EXERCISE REQUIREMENTS:
Until the line containing "if sdDev w = s.devId then" has been reproduced, keep reproducing each line of the material below exactly, starting with the first.

DATA FOR REVIEW:
- - - - -

/-- Block `i` of a SEND put onto the mesh, or in flits to the Viaduct (R175, R176, R221). -/
def State.sendOut (s : State) (c st : Nat) (d : Desc) (i : Nat) (bs : List Byte) : State :=
  let w := d.word
  let f := dmaFmt (dsFmt w)
  let last := decide (i + 1 = dsCount w)
  let s1 := ((s.countRead c 1).cnt (pgDMA c) 0x68 1)
  if sdDev w = s.devId then
    { s1 with mesh := s1.mesh ++ [⟨c, st, sdCore w, sdAddr w + i * f.coreBytes, bs,
        if last && dsKeyEn w then some (dsKey w) else none, d.ctx, d.gen⟩] }
  else
    let s2 := if sdAclass w then
        { s1 with vdt := { s1.vdt with streamVc := Store.set 0 s1.vdt.streamVc (c * 32 + st) (sdVc w + 1) } }
      else s1
    let p := State.pushFlits 8 s2 c d (i * f.coreBytes / 240) (d.part ++ bs) last
    p.1.modHead c st (fun q => { q with part := p.2 })

/-- Block `i` of a SEND (R175, R176). -/
def State.sendBlock (s : State) (c st : Nat) (d : Desc) (i : Nat) : State × DmaRes Unit :=
  let f := dmaFmt (dsFmt d.word)
  let r := s.coreLoad c f (dsSrc d.word + i * f.coreBytes)
  match r.2 with
  | .error e => (r.1, .error e)
  | .ok b => (r.1.sendOut c st d i (b.data ++ b.side), .ok ())

/-- The address of element or block `i` of a descriptor: the entry of the index list of a GATHER or SCATTER, else the source (R171,
R172). -/
def State.elemAddr (s : State) (c : Nat) (d : Desc) (i : Nat) : Nat :=
  let w := d.word
  let f := dmaFmt (dsFmt w)
  match dsKind w with
  | 2 => leNat (s.cmBytes c (dsSrc w + 8 * i) 8)
  | 3 => leNat (s.cmBytes c (dsDst w + 8 * i) 8)
  | 6 => dsSrc w + i * dsStride w
  | _ => dsSrc w + i * (if dsSspace w = 1 then f.coreBytes else f.bytes)

/-- The duplicated address arithmetic compared for a block: true where the comparison is on and finds a mismatch, which is counted
(R179, R180, R181; log 56). -/
def State.dmaSlip (s : State) (c : Nat) : Bool × State :=
  match s.takeSlip (pgDMA c) with
  | (none, _) => (false, s)
  | (some _, s1) => if bitAt (s1.reg (pgDMA c) 0x40) 0 then (true, s1.cnt (pgDMA c) 0x70 1) else (false, s1)

end Sys2Proof.Machine
end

- - - - -

REPLY:
/-- Block `i` of a SEND put onto the mesh, or in flits to the Viaduct (R175, R176, R221). -/
def State.sendOut (s : State) (c st : Nat) (d : Desc) (i : Nat) (bs : List Byte) : State :=
  let w := d.word
  let f := dmaFmt (dsFmt w)
  let last := decide (i + 1 = dsCount w)
  let s1 := ((s.countRead c 1).cnt (pgDMA c) 0x68 1)
  if sdDev w = s.devId then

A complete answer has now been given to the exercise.